The modular structure of the Radar Masters course was very beneficial in this regard, as I was able to select the modules that were the most applicable to my research and complete them before leaving Cape Town, which might not have been possible with full-semester courses. I submitted my M.Sc. dissertation, titled Enhanced Mobile Computing Using Cloud Resources (click on the title to access the PDF of the thesis), shortly after leaving Cape Town and I graduated in June 2012.
I am currently completing my DPhil in the Department of Computer Science at the University of Oxford.
Were you involved in any interesting research during your studies?
Yes, the field I chose to investigate for my dissertation research, Mobile Cloud Computing, was just starting to gain widespread momentum at that time. Fundamentally, this is the idea that battery-constrained mobile devices, such as smartphones, can benefit from offloading certain computational tasks to non-mobile computing infrastructure, such as cloud computing services. This raises many interesting questions, which I began to address in my M.Sc. dissertation, such as: When and how should computation be offloaded? What factors affect this decision (e.g. network conditions)? What are the benefits in terms of energy efficiency? What about issues of information security and privacy?
The following image shows a high-level overview of the major functional elements and communication links in a mobile cloud computing system. The mobile device is the primary source and destination of data. To a lesser extent, the external network end-points are also sources and destinations of data. The cloud resources are classified as internal elements since they are completely controlled by the user. This distinguishes them from other fixed network end-points, which do not afford the user full functional control.
A high-level overview of the major functional elements and communication links in a mobile cloud computing system
The image below illustrates a mobile device interacting with a multifunctional cloud resource. This resource provides a dynamic combination of data processing and storage capacity as well as network connectivity. All interaction between the device and the cloud resource is managed and optimized by a software component in the OS layer of the mobile device. The augmented capacity provided by the cloud resource is made available to all applications on the device through this component. In this way, the multifunctional cloud resource is used to enhance the overall computational capacity of the mobile device.
A mobile device interacting with a multifunctional cloud resource.
What benefit did you derive from the Radar Masters programme?
Even though my research did not focus directly on Radar, the breadth of this programme meant that there were still some courses that were applicable and beneficial to my research. For example, the fundamental principles of electromagnetic systems and antenna design apply both to Radar systems as well as to mobile devices that communicate using wireless networks.

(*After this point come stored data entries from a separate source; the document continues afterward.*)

/-- process() keeps the stage or goes Attack to Decay, Decay to Sustain or Release to Idle; noteOn() goes to Attack
at level 0 and keeps the snapshot; noteOff() goes from any stage but Idle to Release with the snapshot at the
current level, and in Idle does nothing. (R210, R212, R213, R220.) -/
def Obligations.EnvelopeTransitionsAreTheListedOnes : Prop :=
  ∀ e : Env,
    ((envNext binary32 e).stage = e.stage ∨ (e.stage = .attack ∧ (envNext binary32 e).stage = .decay) ∨
      (e.stage = .decay ∧ (envNext binary32 e).stage = .sustain) ∨ (e.stage = .release ∧ (envNext binary32 e).stage = .idle)) ∧
    envNoteOn binary32 e = { e with stage := .attack, level := F.zero } ∧
    (e.stage ≠ .idle → envNoteOff e = { e with stage := .release, relStart := e.level }) ∧
    (e.stage = .idle → envNoteOff e = e ∧ envNext binary32 e = e) ∧
    (envIsActive e = true ↔ e.stage ≠ .idle)

/-- Attack adds aRate and goes to Decay at exactly 1.0 when the sum reaches 1; Decay subtracts dRate and goes to
Sustain at exactly the target when it is reached; Sustain re-reads the target; Release subtracts rRate *
relStart and goes to Idle at exactly 0.0 when it reaches 0; nothing else changes and the returned value is the
new level. (R215, R216, R217, R218.) -/
def Obligations.EnvelopeArms : Prop :=
  ∀ e : Env, (envProcess binary32 e).1 = (envProcess binary32 e).2.level ∧
    (e.stage = .attack → (envProcess binary32 e).2 = let l := e.level.add e.aRate
      if F.one.le l then { e with level := F.one, stage := .decay } else { e with level := l }) ∧
    (e.stage = .decay → (envProcess binary32 e).2 = let l := e.level.sub e.dRate
      if l.le e.sustain then { e with level := e.sustain, stage := .sustain } else { e with level := l }) ∧
    (e.stage = .sustain → (envProcess binary32 e).2 = { e with level := e.sustain }) ∧
    (e.stage = .release → (envProcess binary32 e).2 = let l := e.level.sub (e.rRate.mul e.relStart)
      if l.le F.zero then { e with level := F.zero, stage := .idle } else { e with level := l })

/-- The cached rate of a time and a sample rate is 1 / ((ms * 0.001) * fs), each operation rounded. For every time
in [0.1, 10000] ms and every sample rate in [8000, 192000] it is finite, greater than 0 and at most 1.25; 10 ms
at 48000 Hz gives 0x3B088888. (R211, R221.) -/
def Obligations.EnvelopeRatesArePositive : Prop :=
  (∀ ms fs : F, envRate binary32 ms fs = F.one.div ((ms.mul ⟨0x3A83126F#32⟩).mul fs)) ∧
  (∀ ms fs : F, InRange hw.tMin hw.tMax ms → InRange hw.fsMin hw.fsMax fs →
    (envRate binary32 ms fs).isFinite = true ∧ F.zero.lt (envRate binary32 ms fs) = true ∧ (envRate binary32 ms fs).le ⟨0x3FA00000#32⟩ = true) ∧
  envRate binary32 ⟨0x41200000#32⟩ hw.fsReset = ⟨0x3B088888#32⟩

Similarly, courses on advanced mathematics are relevant to all science and engineering disciplines.
What did you find the most enjoyable?
For me, the most enjoyable aspect was the opportunity to have an undivided block of time focussed on a specific topic, presented by a lecturer who is an expert in the field.
What did you find the most challenging?
Since the material for each module is packed into a short, undivided teaching block, you really need to maintain a high level of focus and engagement throughout that teaching block.
What is your current area of interest or research?
My current research is broadly within the field of Systems Security. Specifically, I am investigating new communication architectures that enhance privacy in next-generation communication systems.
What are your goals for the future?
At the moment my goal is to finish my DPhil!
What advice do you have for your fellow students?
Since each module is packed into a single relatively short time period, I found it beneficial to put in as much effort as possible during that critical teaching period. Also, make the most of being in the beautiful city of Cape Town!
Thank you very much for participating in the Meet our Alumni interview series, Andrew. We hope that you will soon complete your DPhil and wish you much success in your future career.